DATASET CONTENT |
/-- The board die has restarted, with what its restart ends on the rack die. -/
def W.boardAgain (w : W) : W := w.boardRestart.endQuarantine

/-- The rack beacon shows ALIVE again: board reset from step 5 of Table 5.5 (R221). -/
def W.rackBack (w : W) : W :=
  if w.dev.bd.rackAlive then w
  else if !w.dev.bd.runs then w.modBd (fun b => { b with rackAlive := true })
  else
    let lost := w.dev.bd.rackLost
    (w.failSafeAll.boardAgain).modBd (fun b => { b with rackLost := lost })

/-- A beacon symbol: [0] ALIVE, [1] SUPPLY_GOOD, [2] and [3] transients, [7:4] the complement of [3:0] (Table 11.6). `d` is the
die that receives it. A symbol whose complement fails is no valid symbol. -/
def W.beacon (w : W) (d : Die) (sym : Byte) : W :=
  let x := sym.toNat
  if x % 16 + x / 16 ≠ 15 then w
  else
    match d with
    | .rack =>
      if !w.dev.awake then w
      else
        let w := w.symCmt x
        let w := if tbit x 0 then w.beaconBack else w.beaconGone
        (w.modBar (fun b => { b with bSupply := tbit x 1 })).modSup (fun s => { s with bBrown := !tbit x 1 })
    | .board => if tbit x 0 then w.rackBack else w.rackGone

/-! ## Board reset (R93) -/

/-- A board reset request; in DORMANT none is made. -/
def W.boardReset (w : W) : W := if w.dev.sup.mode = 2 then w else w.orderBreset

/-- The board die is put into reset and restarted inside a larger reset. -/
def W.boardThrough (w : W) : W := if w.dev.bd.runs then w.failSafeAll.boardAgain else w

/-- What the rack die knows of a board die that has restarted within a start-up. -/
def W.meetBoard (w : W) : W :=
  let b := w.dev.bd
  let up := b.runs
  let w := w.modBar (fun x => { x with beaconIn := up, bAlive := up, bSupply := up, bstepSeen := x.bstepSeen || up, bdown := false, ordered := false,
                                       holdSeen := none, pstate := if up then b.pstate else 0, prsn := b.prsn, fsmap := 0xFFFFFFFF, views := [] })
  let w := w.modSup (fun s => if up then { s with up := b.up, low := b.low, bBrown := false } else s)
  (w.modRst (fun r => { r with bnr := r.bnr || up })).modBd (fun b => { b with outS := [], rackAlive := true })

/-! ## Start-up (Table 5.2) -/

/-- Every reset that leaves STOPPED or REPLAY leads to LOADING. -/
def afterReset (lstate : Nat) : Nat := if 4 ≤ lstate then 3 else lstate

/-- Take the log header and find the head (Table 18.6, R353). -/
def W.scanLog (w : W) : W :=
  let h := w.line lnOrder
  let ls := (upto 2047 (fun k => w.line (lnOrder + 1 + k))).filter (fun l => at' l 0 4 != 0 && lcrcOk l)
  let top := ls.foldl (fun m l => max m (at' l 0 4)) 0
  let start := (ls.filter (fun l => at' l 12 1 == 1)).foldl (fun m l => max m (at' l 0 4)) 0
  let w := w.modLog (fun g => { g with next := top + 1, start := start })
  if lcrcOk h && h.take 4 == mark4 0x56 0x4E 0x4F 0x4C then
    let recs := (upto 4 (fun k => (at' h (14 + 8 * k) 7, at' h (21 + 8 * k) 1))).filter (fun r => r.2 != 0)
    w.modLog (fun g => { g with lstate := afterReset (at' h 4 1), toseq := at' h 6 4, foseq := at' h 10 4, frst := recs })
  else (w.modLog (fun g => { g with lstate := 0, rebuilt := true })).logHeader

/-- Take the fault log header, or rebuild it (R307). -/
def W.scanFaults (w : W) : W :=
  let h := w.line lnFault
  if lcrcOk h && h.take 4 == mark4 0x56 0x4E 0x46 0x4C then
    w.modFlt (fun f => { f with next := at' h 4 4, head := at' h 8 1, vcount := at' h 12 8, vfail := at' h 20 2 })
  else
    let ls := (upto 255 (fun k => w.line (lnFault + 1 + k))).filter (fun l => at' l 0 4 != 0 && lcrcOk l)
    let best := ls.foldl (fun b l => if at' b 0 4 < at' l 0 4 then l else b) []
    (w.modFlt (fun f => { f with next := 1, head := 1, rebuilt := true, vcount := at' best 54 4, vfail := at' best 58 2 })).stageHeader

/-- A group of eight fuse bits counts as set when at least 5 read 1 (R106). -/
def groupSet (x k : Nat) : Bool := decide (5 ≤ ((List.range 8).filter (fun i => tbit x (8 * k + i))).length)

/-- The state of the LCS groups; none when inconsistent. -/
def lcsOf (x : Nat) : Option Nat :=
  match groupSet x 0, groupSet x 1, groupSet x 2 with
  | false, false, false => some 0
  | true, false, false => some 1
  | true, true, false => some 2
  | true, true, true => some 3
  | _, _, _ => none

/-- Fuse word `i` as the shadow of a start-up reads it. -/
def W.fuseN (w : W) (i : Nat) : Nat := (w.fuse i).toNat

/-- The 32 bytes of the eight fuse words from `i` on. -/
def W.fuseBytes (w : W) (i : Nat) : List Byte := (List.range 8).flatMap (fun k => le 4 (w.fuseN (i + k)))

/-- Load the fuse shadow (R106, R108, R111): `fail` marks the words whose two readings differ. KEY_LOCK of a failing word 1 is
an open value. -/
def W.sense (w : W) (fail : BitVec 32) : W :=
  let d := w.draw
  let st := if fail.getLsbD 0 then none else lcsOf (w.fuseN 0)
  let odd := st.isNone
  let key := w.fuseBytes 4
  let keyBad := (List.range 9).any (fun k => fail.getLsbD (4 + k))
  let keyOk := !keyBad && crc32 key == w.fuseN 12 && key != List.replicate 32 0xFF
  let one : BitVec 13 := BitVec.ofNat 13 (w.fuseN 1)
  let safe : BitVec 13 := 0x1F01 ||| (if d.1.getLsbD 0 then 8 else 0)
  let prot := if fail.getLsbD 1 then safe else one
  let prot := if odd then (prot ||| 0x1001) &&& ~~~6 else prot
  let w := if fail.getLsbD 1 then d.2 else w
  w.modFus (fun f => { f with
    lcs := st.getD 2, odd := odd, keyOk := keyOk, key := key, vkey := w.fuseBytes 14, prot := prot,
    serial := if fail.getLsbD 2 || fail.getLsbD 3 then 0 else BitVec.ofNat 64 (w.fuseN 2 + 2 ^ 32 * w.fuseN 3), failmask := fail,
    fieldPend := false })
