-- ==== Sys2Proof/Machine/Regs.lean ====
section
/-! DEFINITION. Register access (chapter 1): the ID, HPT, TEN, POOL and ARB blocks, the buffer window, and the rack-side dispatch over
every block of Table 1.5 with the rights of R19–R25. -/

namespace Sys2Proof.Machine

/-! ## ID (Tables 1.8–1.14, 2.4–2.7, 3.9–3.12) -/

/-- DIE_STATUS. -/
def Dev.dieStatus (d : Dev) : Nat :=
  packN [(0, 1, b2n d.bar.beaconIn), (1, 1, b2n d.bar.bSupply), (2, 1, d.img.bank), (3, 1, b2n d.img.woven), (8, 6, d.ring.addr),
         (16, 2, d.pins.hostsel), (18, 1, b2n d.pins.head)]

/-- SLOT_AVG: 0 before 256 slots. -/
def Monitors.slotAvg (m : Monitors) : Nat := if m.slots.length < 256 then 0 else m.slots.sum / 256

/-- PIN_A: the levels of TPI, RECn and HEADn at the read are open values, which State then holds. -/
def W.pinA (w : W) : W × Nat :=
  let d := w.draw
  let x := d.1
  let w := d.2.modPins (fun p => { p with tpi := x.getLsbD 1, recn := x.getLsbD 2, headn := x.getLsbD 4 })
  (w, packN [(0, 1, b2n w.dev.pins.rstn), (1, 1, b2n (x.getLsbD 1)), (2, 1, b2n (x.getLsbD 2)), (3, 1, b2n w.dev.pai.pairn),
             (4, 1, b2n (x.getLsbD 4))])

/-- A read in the ID block. -/
def W.idRead (w : W) (off : Nat) : W × Nat :=
  let m := w.dev.mon
  let serial := if w.dev.fus.lcs = 0 then 0 else w.dev.fus.serial.toNat
  if off = 0 then (w, 0x51247A4C)
  else if off = 4 then (w, w.dev.revId)
  else if off = 8 then (w, serial % 2 ^ 32)
  else if off = 0xC then (w, serial / 2 ^ 32)
  else if off = 0x10 then (w, 0x10000400)
  else if off = 0x14 then (w, 0x00854820)
  else if off = 0x18 then (w, w.dev.dieStatus)
  else if off = 0x20 then (w.modMon (fun m => { m with pacePeak := m.pace }), packN [(0, 16, m.pace), (16, 16, m.pacePeak)])
  else if off = 0x24 then (w.modMon (fun m => { m with slotPeak := 0 }), packN [(0, 16, m.slotAvg), (16, 16, m.slotPeak)])
  else if off = 0x28 then (w, packN [(0, 1, b2n m.aSlow), (1, 1, b2n m.bSlow), (16, 16, m.paceB)])
  else if off = 0x30 then (w, 0x1170)
  else if off = 0x34 then w.pinA
  else if off = 0x38 then (w.modMon (fun m => { m with cmtSeen := 0, cmtOver := 0 }), packN [(0, 16, m.cmtSeen), (16, 16, m.cmtOver)])
  else (w, 0)

/-! ## HPT (Tables 8.14, 8.15) -/

/-- HPT_IRQ. -/
def HostPort.irq (h : HostPort) : Nat :=
  packN [(0, 1, b2n !h.rq.isEmpty), (1, 1, b2n h.irqDrop), (2, 1, b2n h.irqErr), (3, 5, h.irqTen.toNat)]

/-- HPT_STATUS. -/
def HostPort.statusReg (h : HostPort) : Nat :=
  packN [(0, 8, h.rq.length), (8, 7, (h.rqBytes + 1023) / 1024), (16, 2, h.rx.length)]

/-- A read in the HPT block. -/
def W.hptRead (w : W) (off : Nat) : W × Nat :=
  let h := w.dev.hpt
  if off = 0 then (w, h.shortTen)
  else if off = 4 then (w, h.tmask.toNat)
  else if off = 8 then (w, h.statusReg)
  else if off = 0xC then (w, h.irq)
  else if off = 0x10 then (w, h.irqEn.toNat)
  else if off = 0x14 then
    (w.modHpt (fun h => { h with frameErr := 0, overrun := 0, replyDrop := 0 }), packN [(0, 8, h.frameErr), (8, 8, h.overrun), (16, 8, h.replyDrop)])
  else if off = 0x18 then (w, packN [(0, 8, h.lastErr.1), (8, 8, h.lastErr.2.1), (16, 3, h.lastErr.2.2)])
  else (w, 0)

/-- A write to HPT_IRQ: a tenant other than TS clears its own bit alone (R170). -/
def HostPort.clearIrq (h : HostPort) (t v : Nat) : HostPort :=
  if t = 4 then { h with irqDrop := h.irqDrop && !tbit v 1, irqErr := h.irqErr && !tbit v 2, irqTen := h.irqTen &&& ~~~(BitVec.ofNat 5 (v / 8)) }
  else { h with irqTen := if tbit v (3 + t) then h.irqTen &&& ~~~(BitVec.ofNat 5 (2 ^ t)) else h.irqTen }

/-- A write in the HPT block (R170). -/
def W.hptWrite (w : W) (t off v : Nat) : W × Nat :=
  if off = 0 then (if t ≠ 4 ∨ 4 < v % 8 then (w, stDENIED) else (w.modHpt (fun h => { h with shortTen := v % 8 }), stOK))
  else if off = 4 then (if t ≠ 4 then (w, stDENIED) else (w.modHpt (fun h => { h with tmask := BitVec.ofNat 5 v }), stOK))
  else if off = 0x10 then (if t ≠ 4 then (w, stDENIED) else (w.modHpt (fun h => { h with irqEn := BitVec.ofNat 8 v }), stOK))
  else if off = 0xC then (w.modHpt (fun h => h.clearIrq t v), stOK)
  else (w, stOK)

/-! ## TEN (Tables 5.9, 8.16, 9.6, 9.7) -/

/-- The generation that takes effect at the tenant's next reset. -/
def Dev.genPend (d : Dev) (p : Nat) : Nat := if d.img.woven then (d.img.cfg.ten p).gen else (d.ten p).gen

/-- Stream `n` of a tenant block. -/
def Tenant.stream (x : Tenant) (n : Nat) : StreamSt := tget {} x.streams n

/-- A read in TEN page `p`. -/
def W.tenRead (w : W) (p off : Nat) : W × Nat :=
  let x := w.dev.ten p
  let c := w.cfg.ten p
  let q := fun (k : Nat) => (x.queues.getD k []).length
  if off = 0 then (w, packN [(0, 1, b2n x.tdebt), (1, 1, b2n x.bdebt)])
  else if off = 4 then (w, packN [(0, 11, c.minT), (16, 11, c.maxT)])
  else if off = 8 then (w, packN [(0, 13, c.minB), (16, 13, c.maxB)])
  else if off = 0xC then (w, packN [(0, 11, x.tktUse), (16, 13, x.bufUse)])
  else if off = 0x10 then (w, packN [(0, 11, q 0), (16, 11, q 1)])
  else if off = 0x14 then (w, packN [(0, 11, q 2), (16, 11, q 3)])
  else if off = 0x18 then
    (w.modTen p (fun x => { x with noticket := 0, nobuf := 0, freeDenied := 0 }), packN [(0, 8, x.noticket), (8, 8, x.nobuf), (16, 8, x.freeDenied)])
  else if off = 0x1C then
    (w.modTen p (fun x => { x with tktPeak := x.tktUse, bufPeak := x.bufUse }), packN [(0, 11, x.tktPeak), (16, 13, x.bufPeak)])
  else if off = 0x20 then (w, packN [(0, 8, x.lastErr.1), (8, 3, x.lastErr.2.1), (12, 12, x.lastErr.2.2)])
  else if 0x40 ≤ off ∧ off < 0x80 then
    let n := (off - 0x40) / 4
    let s := x.stream n
    (w.modTen p (fun x => { x with streams := tput x.streams n { x.stream n with gaps := 0, stale := 0, checkfail := 0 } }),
     packN [(0, 8, s.gaps), (8, 8, s.stale), (16, 8, s.checkfail)])
  else if 0x80 ≤ off ∧ off < 0xC0 then
    let s := x.stream ((off - 0x80) / 4)
    (w, packN [(0, 16, s.last), (16, 1, b2n s.seen)])
  else if off = 0xF0 then (w, packN [(0, 2, x.gen), (2, 2, w.dev.genPend p), (4, 5, c.streams.length)])
  else if off = 0xFC then (w, packN [(8, 1, b2n x.rst.isSome)])
  else (w, 0)

/-- A write of TEN_RESET from within an issued operation, which completes before the reset it asks for (R87). -/
def W.tenResetAsk (w : W) (t page v : Nat) : W × Nat :=
  if (t ≠ 4 ∧ t ≠ page) ∨ v / 2 ^ 16 ≠ 0x7E4E ∨ !tbit v 0 ∨ (w.dev.ten page).rst.isSome then (w, stDENIED)
  else (w.ask (.tenant page), stOK)

/-! ## POOL (Tables 9.8–9.11) -/

/-- A ticket's state code. -/
def TktState.code : TktState → Nat
  | .free => 0
  | .queued => 1
  | .issued => 2
  | .quarantined => 3

/-- TKT_TAG; a FREE ticket's reads 0. -/
def Ticket.tag (k : Ticket) : Nat :=
  if k.st = .free then 0 else packN [(0, 3, k.ten), (3, 2, k.queue), (5, 2, k.st.code), (7, 2, k.icount), (9, 1, b2n k.board)]

/-- BUF_TAG. -/
def BufTag.tag (b : BufTag) : Nat :=
  packN [(0, 12, b.next), (12, 1, b2n b.last), (13, 1, b2n b.owned), (14, 1, b2n (b.pin != 0)), (15, 3, b.ten), (18, 10, b.ticket)]

/-- A read in the POOL block (R188). -/
def W.poolRead (w : W) (t off : Nat) : W × Nat × Nat :=
  let d := w.dev
  if off = 0 then (w, stOK, packN [(0, 11, d.pool.tktFree.length), (16, 13, d.pool.bufFree.length)])
  else if off = 4 then (w, stOK, packN [(0, 11, (max 0 d.tktShared).toNat), (16, 13, (max 0 d.bufShared).toNat)])
  else if 0x4000 ≤ off ∧ off < 0x5000 then
    let k := d.pool.tkt ((off - 0x4000) / 4)
    if t = 4 ∨ k.st = .free ∨ k.ten = t then (w, stOK, k.tag) else (w, stDENIED, 0)
  else if 0x8000 ≤ off ∧ off < 0xC000 then
    let b := d.pool.buf ((off - 0x8000) / 4)
    if t = 4 ∨ !b.owned ∨ b.ten = t then (w, stOK, b.tag) else (w, stDENIED, 0)
  else (w, stOK, 0)

/-! ## ARB (Tables 10.6–10.8) -/

/-- No ISSUED board-bound ticket of T0–T3 remains. -/
def Dev.drained (d : Dev) : Bool := d.pool.tkts.all (fun k => !(decide (k.2.st = .issued) && k.2.board && k.2.ten != 4))

/-- Fields of `w` bits, one for each tenant. -/
def perTen (w : Nat) (f : Nat → Nat) : Nat := packN (upto 5 (fun t => (w * t, w, f t)))

/-- A read in the ARB block. -/
def W.arbRead (w : W) (off : Nat) : W × Nat :=
  let a := w.dev.arb
  let c := w.cfg
  if off = 0 then (w, b2n a.freeze)
  else if off = 4 then
    (w.modArb (fun a => { a with dead := 0 }),
     packN [(0, 1, b2n a.freeze), (1, 1, b2n (a.freeze && w.dev.drained)), (8, 8, a.wcount), (16, 16, a.dead)])
  else if off = 8 then (w, packN (upto 16 (fun i => (2 * i, 2, a.level i))))
  else if off = 0xC then (w, packN (upto 4 (fun j => (2 * j, 2, a.level (16 + j)))))
  else if 0x10 ≤ off ∧ off < 0x24 then (w, packN (upto 4 (fun q => (8 * q, 8, c.weight (off - 0x10 + q)))))
  else if 0x24 ≤ off ∧ off < 0x38 then (w, packN (upto 4 (fun q => (8 * q, 8, nth a.cred (off - 0x24 + q)))))
  else if off = 0x40 then (w, a.pmode)
  else if off = 0x44 then (w, packN [(0, 6, a.pos), (8, 1, b2n w.dev.urgentHead.isSome)])
  else if off = 0x48 then (w, perTen 5 c.q0cap)
  else if off = 0x4C then (w, perTen 5 (nth a.q0used))
  else if off = 0x50 then (w, perTen 4 (fun t => nth c.arb.bgw t))
  else if off = 0x54 then (w, perTen 6 (nth a.makeup))
  else if off = 0x58 then (w.modArb (fun a => { a with aborts := 0, limit := 0 }), packN [(0, 16, a.aborts), (16, 16, a.limit)])
  else if off = 0x5C then (w.modArb (fun a => { a with emLamp := 0, emDbg := 0 }), packN [(0, 16, a.emLamp), (16, 16, a.emDbg)])
  else if 0x100 ≤ off ∧ off < 0x200 then (w, c.slotOwner ((off - 0x100) / 4))
  else (w, 0)

/-- A write to TQA_PRIO0, or TQA_PRIO1 (R195). -/
def Arb.setPrio (a : Arb) (second : Bool) (v : Nat) : Arb :=
  { a with prio := upto 20 (fun i => if decide (16 ≤ i) == second then fld v (2 * (i % 16)) 2 else a.level i) }

/-- A write in the ARB block (R210). -/
def W.arbWrite (w : W) (t off v : Nat) : W × Nat :=
  if off = 0 ∨ off = 8 ∨ off = 0xC ∨ off = 0x40 then
    if t ≠ 4 then (w, stDENIED)
    else
      (w.modArb (fun a =>
        if off = 0 then { a with freeze := tbit v 0 }
        else if off = 0x40 then { a with pmode := v % 2 }
        else a.setPrio (off == 0xC) v), stOK)
  else (w, stOK)

/-! ## Buffer window (R23, R183) -/

/-- A refused access through the buffer window. -/
def W.bufDenied (w : W) (t b acc : Nat) : W := w.poolFault t 0x22 0 b (bufAddr b) acc

/-- A read through the buffer window. -/
def W.bufRead (w : W) (t off : Nat) : W × Nat × Nat :=
  let b := w.dev.pool.buf (off / 64)
  if b.owned && (t == 4 || b.ten == t) then (w, stOK, leN (w.bufBytes off 4)) else (w.bufDenied t (off / 64) 1, stDENIED, 0)

/-- A write through the buffer window. -/
def W.bufWrite (w : W) (t off v : Nat) : W × Nat :=
  let b := w.dev.pool.buf (off / 64)
  if b.owned && b.ten == t then (w.pokeBuf off (le 4 v), stOK) else (w.bufDenied t (off / 64) 2, stDENIED)

/-! ## Every rack-side block -/

/-- A read that the block answers OK. -/
def okRead (r : W × Nat) : W × Nat × Nat := (r.1, stOK, r.2)

/-- Tenant `t` may reach the TEN page of an address (R22). -/
def mayPage (t a : Nat) : Bool := t == 4 || t == (a - 0x10000) / 0x1000

/-- A read of a rack-side address by tenant `t` (R19–R25). -/
def W.regRead (w : W) (t a : Nat) : W × Nat × Nat :=
  if a % 4 ≠ 0 ∨ !isMapped a ∨ isBoardAddr a then (w, stDENIED, 0)
  else if a < 0x1000 then okRead (w.idRead a)
  else if a < 0x2000 then okRead (w.supRead (a - 0x1000))
  else if a < 0x3000 then okRead (w.rstRead (a - 0x2000))
  else if a < 0x4000 then okRead (w.chnRead (a - 0x3000))
  else if a < 0x5000 then okRead (w.hptRead (a - 0x4000))
  else if a < 0x20000 then (if mayPage t a then okRead (w.tenRead ((a - 0x10000) / 0x1000) (a % 0x1000)) else (w, stDENIED, 0))
  else if a < 0x30000 then w.poolRead t (a - 0x20000)
  else if a < 0x40000 then okRead (w.arbRead (a - 0x30000))
  else if a < 0x50000 then okRead (w.barRead (a - 0x40000))
  else if a < 0x80000 then w.chkRead t (a - 0x70000)
  else if a < 0x90000 then okRead (w.fltRead (a - 0x80000))
  else if a < 0xA0000 then okRead (w.timRead t (a - 0x90000))
  else if a < 0xB0000 then okRead (w.idnRead (a - 0xA0000))
  else if a < 0xC0000 then okRead (w.logRead (a - 0xB0000))
  else if a < 0xD0000 then okRead (w.paiRead (a - 0xC0000))
  else if a < 0xE0000 then okRead (w.imgRead (a - 0xD0000))
  else if a < 0x100000 then okRead (w.fusRead (a - 0xE0000))
  else if a < 0x200000 then w.bufRead t (a - 0x100000)
  else w.winRead t (a - 0x200000)

/-- A write that the block answers at once. -/
def doneWrite (r : W × Nat) : W × Option Nat := (r.1, some r.2)

/-- In the fatal state TS writes the FLT and RST blocks alone (R299). -/
def W.fatalBars (w : W) (t a : Nat) : Bool :=
  w.dev.flt.fatal && !(t == 4 && ((decide (0x2000 ≤ a) && decide (a < 0x3000)) || (decide (0x80000 ≤ a) && decide (a < 0x90000))))

/-- A write of a rack-side address by tenant `t`: `tk` is the ticket that a write waiting for the board die completes, `debug` says
that the debug port makes it. The status is `none` while it waits. -/
def W.regWrite (w : W) (t a v : Nat) (tk : Option Nat) (debug : Bool) : W × Option Nat :=
  if a % 4 ≠ 0 ∨ !isMapped a ∨ isBoardAddr a ∨ w.fatalBars t a then (w, some stDENIED)
  else if a < 0x1000 then (w, some stOK)
  else if a < 0x2000 then doneWrite (w.supWrite t (a - 0x1000) v)
  else if a < 0x3000 then doneWrite (w.rstWrite t (a - 0x2000) v)
  else if a < 0x4000 then doneWrite (w.chnWrite t (a - 0x3000) v)
  else if a < 0x5000 then doneWrite (w.hptWrite t (a - 0x4000) v)
  else if a < 0x20000 then
    if !mayPage t a then (w, some stDENIED)
    else if a % 0x1000 = 0xFC then doneWrite (w.tenResetAsk t ((a - 0x10000) / 0x1000) v)
    else (w, some stOK)
  else if a < 0x30000 then (w, some stDENIED)
  else if a < 0x40000 then doneWrite (w.arbWrite t (a - 0x30000) v)
  else if a < 0x50000 then w.barWrite t (a - 0x40000) v tk
  else if a < 0x80000 then doneWrite (w.chkWrite t (a - 0x70000) v)
  else if a < 0x90000 then doneWrite (w.fltWrite t (a - 0x80000) v debug)
  else if a < 0xA0000 then doneWrite (w.timWrite t (a - 0x90000) v)
  else if a < 0xB0000 then doneWrite (w.idnWrite t (a - 0xA0000) v)
  else if a < 0xC0000 then doneWrite (w.logWrite t (a - 0xB0000) v)
  else if a < 0xD0000 then doneWrite (w.paiWrite t (a - 0xC0000) v)
  else if a < 0xE0000 then doneWrite (w.imgWrite t (a - 0xD0000) v)
  else if a < 0x100000 then (w, some stDENIED)
  else if a < 0x200000 then doneWrite (w.bufWrite t (a - 0x100000) v)
  else doneWrite (w.winWrite t (a - 0x200000) v)

/-! ## Who may ask -/

/-- Every frame of tenant `t` completes DENIED: T0–T3 before the first weave, a blocked tenant, one under reset (R29, R300, R88). -/
def Dev.barred (d : Dev) (t : Nat) : Bool := (t != 4 && !d.img.woven) || d.flt.blocked t || (d.ten t).rst.isSome

/-- A register write by command, without a ticket: its status goes to the access record (log entry 5). -/
def W.act (w : W) (t a v : Nat) : W :=
  if w.dev.barred t then w.ack stDENIED
  else
    let r := w.regWrite t a v none false
    match r.2 with
    | some st => r.1.ack st
    | none => r.1

/-- A register read by command: its status and value go to the access record. -/
def W.look (w : W) (t a : Nat) : W :=
  if w.dev.barred t then w.ack stDENIED
  else
    let r := w.regRead t a
    r.1.ack r.2.1 (BitVec.ofNat 32 r.2.2)

end Sys2Proof.Machine
end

TO DO | Above are the entries. Copy exactly the part that opens with the line containing "def W.beacon (w" and closes with the line containing "larger reset. -/", and no more.

TASK ANSWER |
def W.beacon (w : W) (d : Die) (sym : Byte) : W :=
  let x := sym.toNat
  if x % 16 + x / 16 ≠ 15 then w
  else
    match d with
    | .rack =>
      if !w.dev.awake then w
      else
        let w := w.symCmt x
        let w := if tbit x 0 then w.beaconBack else w.beaconGone
        (w.modBar (fun b => { b with bSupply := tbit x 1 })).modSup (fun s => { s with bBrown := !tbit x 1 })
    | .board => if tbit x 0 then w.rackBack else w.rackGone

/-! ## Board reset (R93) -/

/-- A board reset request; in DORMANT none is made. -/
def W.boardReset (w : W) : W := if w.dev.sup.mode = 2 then w else w.orderBreset

/-- The board die is put into reset and restarted inside a larger reset. -/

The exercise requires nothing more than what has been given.